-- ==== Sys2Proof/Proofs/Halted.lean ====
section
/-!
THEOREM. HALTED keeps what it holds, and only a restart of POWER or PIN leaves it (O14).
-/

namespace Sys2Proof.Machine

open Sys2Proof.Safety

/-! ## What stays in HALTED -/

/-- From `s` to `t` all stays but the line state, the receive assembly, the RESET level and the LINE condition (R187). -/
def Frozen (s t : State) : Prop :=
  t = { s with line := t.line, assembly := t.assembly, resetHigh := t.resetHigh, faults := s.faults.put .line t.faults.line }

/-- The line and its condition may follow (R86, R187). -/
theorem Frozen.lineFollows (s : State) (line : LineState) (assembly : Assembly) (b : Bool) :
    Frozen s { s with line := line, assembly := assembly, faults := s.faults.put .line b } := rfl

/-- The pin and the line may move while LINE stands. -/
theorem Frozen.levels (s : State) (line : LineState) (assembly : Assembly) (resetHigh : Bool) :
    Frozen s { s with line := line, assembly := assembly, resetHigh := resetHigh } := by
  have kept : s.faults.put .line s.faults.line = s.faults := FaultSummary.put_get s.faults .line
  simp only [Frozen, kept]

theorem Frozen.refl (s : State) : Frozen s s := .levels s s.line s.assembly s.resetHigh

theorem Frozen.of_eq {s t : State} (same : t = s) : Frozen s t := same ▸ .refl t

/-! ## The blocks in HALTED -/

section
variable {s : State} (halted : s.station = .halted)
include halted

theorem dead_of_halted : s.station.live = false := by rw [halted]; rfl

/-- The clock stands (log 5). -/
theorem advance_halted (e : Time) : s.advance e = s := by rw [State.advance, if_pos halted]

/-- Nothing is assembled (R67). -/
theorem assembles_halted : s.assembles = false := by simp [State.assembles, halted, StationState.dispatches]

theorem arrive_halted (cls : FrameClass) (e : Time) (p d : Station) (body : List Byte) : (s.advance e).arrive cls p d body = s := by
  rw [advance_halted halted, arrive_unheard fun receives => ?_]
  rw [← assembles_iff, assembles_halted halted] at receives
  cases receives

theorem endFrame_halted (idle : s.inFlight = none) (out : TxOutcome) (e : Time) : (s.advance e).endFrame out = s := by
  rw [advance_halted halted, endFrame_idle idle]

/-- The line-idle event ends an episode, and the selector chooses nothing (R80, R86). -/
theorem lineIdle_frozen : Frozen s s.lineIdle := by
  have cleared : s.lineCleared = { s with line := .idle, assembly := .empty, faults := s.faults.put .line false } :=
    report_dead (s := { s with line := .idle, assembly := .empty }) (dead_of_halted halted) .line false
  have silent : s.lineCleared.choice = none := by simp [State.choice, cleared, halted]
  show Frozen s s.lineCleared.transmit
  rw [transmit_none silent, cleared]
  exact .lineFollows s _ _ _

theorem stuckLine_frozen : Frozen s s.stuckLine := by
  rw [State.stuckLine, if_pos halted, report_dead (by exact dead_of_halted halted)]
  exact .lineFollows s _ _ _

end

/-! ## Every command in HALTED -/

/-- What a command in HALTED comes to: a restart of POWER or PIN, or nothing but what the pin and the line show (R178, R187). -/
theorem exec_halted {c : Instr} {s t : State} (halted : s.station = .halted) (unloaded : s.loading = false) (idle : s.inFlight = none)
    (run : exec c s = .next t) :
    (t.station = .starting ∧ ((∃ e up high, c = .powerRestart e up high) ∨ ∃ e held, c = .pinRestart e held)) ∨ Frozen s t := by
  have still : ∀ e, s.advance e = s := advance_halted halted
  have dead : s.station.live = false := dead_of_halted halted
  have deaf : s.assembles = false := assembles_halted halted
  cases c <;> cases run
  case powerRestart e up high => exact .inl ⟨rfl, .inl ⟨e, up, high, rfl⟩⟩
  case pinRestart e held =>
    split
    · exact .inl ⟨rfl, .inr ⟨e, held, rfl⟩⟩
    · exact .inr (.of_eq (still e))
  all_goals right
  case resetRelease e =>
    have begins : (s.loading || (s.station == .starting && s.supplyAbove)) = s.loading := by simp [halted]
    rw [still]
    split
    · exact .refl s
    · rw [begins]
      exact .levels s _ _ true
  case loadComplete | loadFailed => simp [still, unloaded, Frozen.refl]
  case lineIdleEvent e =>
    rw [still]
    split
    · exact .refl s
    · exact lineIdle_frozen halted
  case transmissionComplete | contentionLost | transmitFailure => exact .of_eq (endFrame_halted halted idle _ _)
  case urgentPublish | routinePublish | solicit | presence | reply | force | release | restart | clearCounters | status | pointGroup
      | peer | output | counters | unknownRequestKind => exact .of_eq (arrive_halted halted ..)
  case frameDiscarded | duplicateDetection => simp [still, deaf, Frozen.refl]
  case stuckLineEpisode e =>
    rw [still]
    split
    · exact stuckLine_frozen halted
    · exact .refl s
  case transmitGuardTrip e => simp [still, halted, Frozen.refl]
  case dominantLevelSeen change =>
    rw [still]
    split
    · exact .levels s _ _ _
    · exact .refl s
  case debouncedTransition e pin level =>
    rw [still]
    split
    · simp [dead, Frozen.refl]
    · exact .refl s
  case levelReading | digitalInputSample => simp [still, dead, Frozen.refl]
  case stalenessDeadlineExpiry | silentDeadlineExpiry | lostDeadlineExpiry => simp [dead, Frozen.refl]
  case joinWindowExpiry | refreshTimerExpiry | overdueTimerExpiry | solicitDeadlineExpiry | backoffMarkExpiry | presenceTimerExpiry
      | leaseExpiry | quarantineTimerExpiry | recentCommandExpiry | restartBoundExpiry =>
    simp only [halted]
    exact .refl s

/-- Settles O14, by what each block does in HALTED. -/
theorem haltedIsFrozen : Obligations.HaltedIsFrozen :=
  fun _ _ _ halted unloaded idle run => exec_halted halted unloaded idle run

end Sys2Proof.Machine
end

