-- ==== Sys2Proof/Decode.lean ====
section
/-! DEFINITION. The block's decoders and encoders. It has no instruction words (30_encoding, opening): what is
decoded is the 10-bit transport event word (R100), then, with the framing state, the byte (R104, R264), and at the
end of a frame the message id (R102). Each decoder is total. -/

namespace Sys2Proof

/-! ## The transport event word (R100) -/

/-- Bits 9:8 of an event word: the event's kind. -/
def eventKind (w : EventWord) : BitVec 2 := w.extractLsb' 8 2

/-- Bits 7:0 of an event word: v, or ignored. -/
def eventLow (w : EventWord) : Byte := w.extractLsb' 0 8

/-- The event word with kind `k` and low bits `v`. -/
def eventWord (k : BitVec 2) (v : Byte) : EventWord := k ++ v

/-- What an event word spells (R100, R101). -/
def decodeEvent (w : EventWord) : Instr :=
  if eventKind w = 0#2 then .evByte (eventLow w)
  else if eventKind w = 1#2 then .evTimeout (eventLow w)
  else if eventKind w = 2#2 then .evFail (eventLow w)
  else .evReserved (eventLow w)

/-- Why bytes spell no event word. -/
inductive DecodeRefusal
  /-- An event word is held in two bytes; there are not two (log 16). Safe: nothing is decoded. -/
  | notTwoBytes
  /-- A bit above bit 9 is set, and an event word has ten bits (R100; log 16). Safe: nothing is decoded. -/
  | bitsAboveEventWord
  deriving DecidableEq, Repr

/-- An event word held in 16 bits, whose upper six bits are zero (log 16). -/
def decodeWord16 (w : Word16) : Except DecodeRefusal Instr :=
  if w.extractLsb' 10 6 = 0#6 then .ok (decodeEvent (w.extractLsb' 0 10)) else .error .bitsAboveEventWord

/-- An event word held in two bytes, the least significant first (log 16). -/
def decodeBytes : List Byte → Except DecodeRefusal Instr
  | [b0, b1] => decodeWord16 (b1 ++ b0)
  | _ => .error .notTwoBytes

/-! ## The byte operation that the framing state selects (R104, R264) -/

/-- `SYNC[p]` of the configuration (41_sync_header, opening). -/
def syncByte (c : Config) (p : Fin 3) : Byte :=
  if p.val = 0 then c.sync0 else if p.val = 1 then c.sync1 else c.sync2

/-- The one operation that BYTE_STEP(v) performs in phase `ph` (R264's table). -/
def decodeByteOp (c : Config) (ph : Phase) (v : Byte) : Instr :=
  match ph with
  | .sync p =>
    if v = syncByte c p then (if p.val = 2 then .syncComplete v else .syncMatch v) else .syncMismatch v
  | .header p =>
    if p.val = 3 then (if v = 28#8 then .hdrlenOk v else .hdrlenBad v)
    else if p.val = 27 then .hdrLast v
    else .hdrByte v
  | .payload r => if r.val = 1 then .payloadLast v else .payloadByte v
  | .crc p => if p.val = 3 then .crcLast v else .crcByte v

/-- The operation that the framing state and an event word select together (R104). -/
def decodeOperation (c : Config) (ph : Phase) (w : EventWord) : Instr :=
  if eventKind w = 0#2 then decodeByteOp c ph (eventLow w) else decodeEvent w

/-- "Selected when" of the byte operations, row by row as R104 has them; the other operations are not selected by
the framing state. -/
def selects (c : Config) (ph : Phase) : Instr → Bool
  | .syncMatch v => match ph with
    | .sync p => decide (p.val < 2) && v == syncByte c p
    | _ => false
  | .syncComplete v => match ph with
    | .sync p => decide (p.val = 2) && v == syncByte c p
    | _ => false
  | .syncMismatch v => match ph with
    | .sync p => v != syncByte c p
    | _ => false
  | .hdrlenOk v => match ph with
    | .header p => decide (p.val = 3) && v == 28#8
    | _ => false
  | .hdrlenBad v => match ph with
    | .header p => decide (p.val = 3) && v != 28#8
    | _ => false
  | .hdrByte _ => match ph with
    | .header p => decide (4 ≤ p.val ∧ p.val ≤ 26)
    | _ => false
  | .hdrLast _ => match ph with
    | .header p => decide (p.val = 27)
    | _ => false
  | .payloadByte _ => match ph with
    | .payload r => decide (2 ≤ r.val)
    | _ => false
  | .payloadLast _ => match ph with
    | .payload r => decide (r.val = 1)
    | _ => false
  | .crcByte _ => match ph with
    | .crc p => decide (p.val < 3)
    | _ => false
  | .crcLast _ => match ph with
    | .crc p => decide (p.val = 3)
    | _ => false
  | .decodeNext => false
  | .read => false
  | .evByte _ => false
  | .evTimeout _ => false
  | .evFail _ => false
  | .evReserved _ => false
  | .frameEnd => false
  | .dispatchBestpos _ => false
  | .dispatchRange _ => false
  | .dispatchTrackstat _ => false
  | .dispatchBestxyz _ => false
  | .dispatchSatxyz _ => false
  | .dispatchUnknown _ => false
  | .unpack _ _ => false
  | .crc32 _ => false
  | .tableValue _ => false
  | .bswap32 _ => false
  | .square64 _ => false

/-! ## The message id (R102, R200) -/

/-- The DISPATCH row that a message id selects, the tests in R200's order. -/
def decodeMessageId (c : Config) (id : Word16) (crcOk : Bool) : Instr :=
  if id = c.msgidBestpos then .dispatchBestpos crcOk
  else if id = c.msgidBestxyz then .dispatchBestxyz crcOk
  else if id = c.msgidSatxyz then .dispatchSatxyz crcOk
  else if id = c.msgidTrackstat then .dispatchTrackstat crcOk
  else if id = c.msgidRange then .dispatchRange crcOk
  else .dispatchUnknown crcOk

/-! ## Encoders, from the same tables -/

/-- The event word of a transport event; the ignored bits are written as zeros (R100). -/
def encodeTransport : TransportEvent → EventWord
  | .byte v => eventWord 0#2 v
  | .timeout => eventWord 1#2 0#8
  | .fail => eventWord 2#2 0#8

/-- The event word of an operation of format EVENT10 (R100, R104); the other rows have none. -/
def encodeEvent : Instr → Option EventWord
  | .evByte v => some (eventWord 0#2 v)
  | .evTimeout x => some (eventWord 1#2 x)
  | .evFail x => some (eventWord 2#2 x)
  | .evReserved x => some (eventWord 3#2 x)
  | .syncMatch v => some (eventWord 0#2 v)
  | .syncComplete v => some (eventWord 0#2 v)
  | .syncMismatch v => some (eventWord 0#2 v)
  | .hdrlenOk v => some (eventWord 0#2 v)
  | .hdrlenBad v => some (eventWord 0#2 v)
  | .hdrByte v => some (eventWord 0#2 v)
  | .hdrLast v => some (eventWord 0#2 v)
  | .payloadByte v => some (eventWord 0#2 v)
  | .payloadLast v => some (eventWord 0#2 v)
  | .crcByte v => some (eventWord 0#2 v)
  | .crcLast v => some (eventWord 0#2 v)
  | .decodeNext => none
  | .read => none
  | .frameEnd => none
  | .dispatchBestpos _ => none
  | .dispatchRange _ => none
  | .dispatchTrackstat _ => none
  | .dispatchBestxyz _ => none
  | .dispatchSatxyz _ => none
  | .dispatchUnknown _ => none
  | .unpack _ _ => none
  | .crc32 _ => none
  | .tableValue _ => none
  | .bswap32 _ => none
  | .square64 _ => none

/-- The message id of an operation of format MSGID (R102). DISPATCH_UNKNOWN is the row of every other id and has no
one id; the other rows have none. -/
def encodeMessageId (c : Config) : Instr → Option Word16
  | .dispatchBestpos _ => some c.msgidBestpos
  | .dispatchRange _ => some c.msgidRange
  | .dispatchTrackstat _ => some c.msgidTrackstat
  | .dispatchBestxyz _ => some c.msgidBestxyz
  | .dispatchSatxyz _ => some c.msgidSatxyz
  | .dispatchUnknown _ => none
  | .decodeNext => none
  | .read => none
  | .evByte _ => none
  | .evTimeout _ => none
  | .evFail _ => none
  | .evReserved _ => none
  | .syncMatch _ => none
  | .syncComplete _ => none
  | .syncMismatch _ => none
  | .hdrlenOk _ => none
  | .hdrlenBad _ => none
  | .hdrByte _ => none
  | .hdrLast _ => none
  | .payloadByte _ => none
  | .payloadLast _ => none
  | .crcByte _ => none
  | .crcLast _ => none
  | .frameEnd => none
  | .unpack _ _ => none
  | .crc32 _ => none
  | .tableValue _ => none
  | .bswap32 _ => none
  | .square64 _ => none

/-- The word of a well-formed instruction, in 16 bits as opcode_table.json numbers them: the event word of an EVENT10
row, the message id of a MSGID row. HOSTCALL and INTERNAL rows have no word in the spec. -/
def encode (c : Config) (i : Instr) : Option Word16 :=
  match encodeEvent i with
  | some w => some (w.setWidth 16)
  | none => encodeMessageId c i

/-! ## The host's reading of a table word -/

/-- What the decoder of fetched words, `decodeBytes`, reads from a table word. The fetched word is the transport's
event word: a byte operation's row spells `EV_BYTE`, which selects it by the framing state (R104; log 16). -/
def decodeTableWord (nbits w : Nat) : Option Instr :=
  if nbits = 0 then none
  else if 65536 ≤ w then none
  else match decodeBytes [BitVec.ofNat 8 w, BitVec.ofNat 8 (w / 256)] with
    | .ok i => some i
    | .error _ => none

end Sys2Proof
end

What to produce ▸ Report every line of the data in which "decodeEvent" appears.

Response to this task ▸
def decodeEvent (w : EventWord) : Instr :=
  if w.extractLsb' 10 6 = 0#6 then .ok (decodeEvent (w.extractLsb' 0 10)) else .error .bitsAboveEventWord
  if eventKind w = 0#2 then decodeByteOp c ph (eventLow w) else decodeEvent w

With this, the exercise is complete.